The outage will occur at approximately 00:01 EST on January 20th, 2008, and will end at 05:00 EST.  During this time, your FogBugz On Demand account will not be available for use.   

If you are interested in receiving updates on this and other outages, please subscribe to our RSS feed

January 10, 2008

Analysis of this morning's outage

Post mortem of this morning's outage:

  1. Why? – Our link to Peer1 NY went down
  2. Why? – Our switch appears to have put the port in a failed state
  3. Why? – After some discussion with the Peer1 NOC, we speculate that it was quite possibly caused by an Ethernet speed / duplex mismatch
  4. Why? – The switch interface was set to auto-negotiate instead of being manually configured
  5. Why? – Our network administrator was fully aware of problems like this, and has been for many years.  But - we do not have a written standard and verification process for production switch configurations.
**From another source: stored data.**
-- ==== Sys2Proof/Tests/Slice0.lean ====
section
/-! SUPPORT. Tests: ill-formed fields and accesses, decoding of words written out from the spec, one step of each command with
the expected values of 95_test_vectors.md, and a witness for every obligation that has hypotheses. -/

namespace Sys2Proof.Tests

open Sys2Proof.Machine

/-! ### Well-formedness: one ill-formed term for each check -/

/-- R59 (a): bit 6 is set. -/
theorem test_illformed_zero : ({ zero := 1, mod := 0, op := 0x9 } : FormatC).zeroLegal = false ∧
    ({ zero := 1, mod := 0, op := 0x9 } : FormatC).wellFormed = false := by decide

/-- R59 (b): OP = 0xA. -/
theorem test_illformed_op : ({ zero := 0, mod := 0, op := 0xA } : FormatC).opAssigned = false ∧
    ({ zero := 0, mod := 0, op := 0xA } : FormatC).wellFormed = false := by decide

/-- R59 (c): CSUM with MOD = 1. -/
theorem test_illformed_mod : ({ zero := 0, mod := 1, op := 0x8 } : FormatC).modLegal = false ∧
    ({ zero := 0, mod := 1, op := 0x8 } : FormatC).wellFormed = false := by decide

/-- R59 (d): COPY with STRAT = 3. -/
theorem test_illformed_strat : ({ zero := 0, mod := 3, op := 0x9 } : FormatC).modLegal = false ∧
    ({ zero := 0, mod := 3, op := 0x9 } : FormatC).wellFormed = false := by decide

/-- R17 (a): another size, an unaligned offset, an offset past the block; the last slot is in. -/
theorem test_illformed_access : accessSupported 4 0x10 = false ∧ accessSupported 8 0x14 = false ∧
    accessSupported 8 0x100 = false ∧ accessSupported 8 0xF8 = true := by decide

/-! ### Decoding: words written out bit by bit from R54 and R58 (ZERO, MOD, OP) -/

theorem test_decode_acc :
    decode 0b00000000000000000000000000_00_0001 = .ok .accInit ∧ decode 0b00000000000000000000000000_00_0010 = .ok .accUpd ∧
    decode 0b00000000000000000000000000_00_0011 = .ok .accPut ∧
    decode 0b00000000000000000000000000_00_0100 = .ok .accCmpeq := by decide

theorem test_decode_render :
    decode 0b00000000000000000000000000_00_0101 = .ok .renderOut ∧
    decode 0b00000000000000000000000000_01_0101 = .ok .renderRef ∧
    decode 0b00000000000000000000000000_10_0101 = .ok .renderAcc := by decide

theorem test_decode_stream :
    decode 0b00000000000000000000000000_00_1000 = .ok .csum ∧ decode 0b00000000000000000000000000_00_1001 = .ok .copyB ∧
    decode 0b00000000000000000000000000_01_1001 = .ok .copyW ∧ decode 0b00000000000000000000000000_10_1001 = .ok .copyF := by
  decide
Assuming that the third ‘why’ is correct, and it certainly is probable, then we have our root cause. Had we produced a written standard prior to deploying the switch and subsequently reviewed our work to match the standard, this outage would not have occurred. Or, it would occur once, and the standard would get updated as appropriate. Documentation is often thought of as an aid for when the sysadmin isn’t around or for other members of the operations team. It should be clear that it is much more than that.

There is irony in the fact that our system administrator spent the early part of this week drafting a small set of policies and standards for our environment. He now has one more to add to the list.

Now, we could surely take the 5 Whys even further and discover that we would be better off with an HA router / switch configuration, etc.  While I see that as fair, the above examination exposes a fundamental flaw in our approach to maintaining this environment which needs to be remedied before adding complexity.

New York data center outage

There was a full outage in our New York data center this morning. Things began flapping around 3:30 AM, and then settled down after 10 minutes and we saw no need to panic. At approx 5:00 AM, it happened again. We contacted Peer1, and they felt it must be connectivity and started investigating. Things came up around 5:30 AM, and Peer1 did not find anything. At approx 6:15 it happened again, but this time it was a full outage. Again, Peer1 could not detect anything wrong with the connection. Michael went down to the data center, verified that our router could not talk to the outside world, and then moved the Peer1 network connection from our switch directly to our router. This cleared everything up.

Reason suggests that there is either a configuration error on the switch as a whole or an issue with just that port. We see no reason to think that the problem is on Peer1’s end. We are still investigating.

Mitigating factors: This outage did not affect FogBugz customers using the Los Angeles data center. Because the outage occurred during the North American night, most North American customers would not have been affected.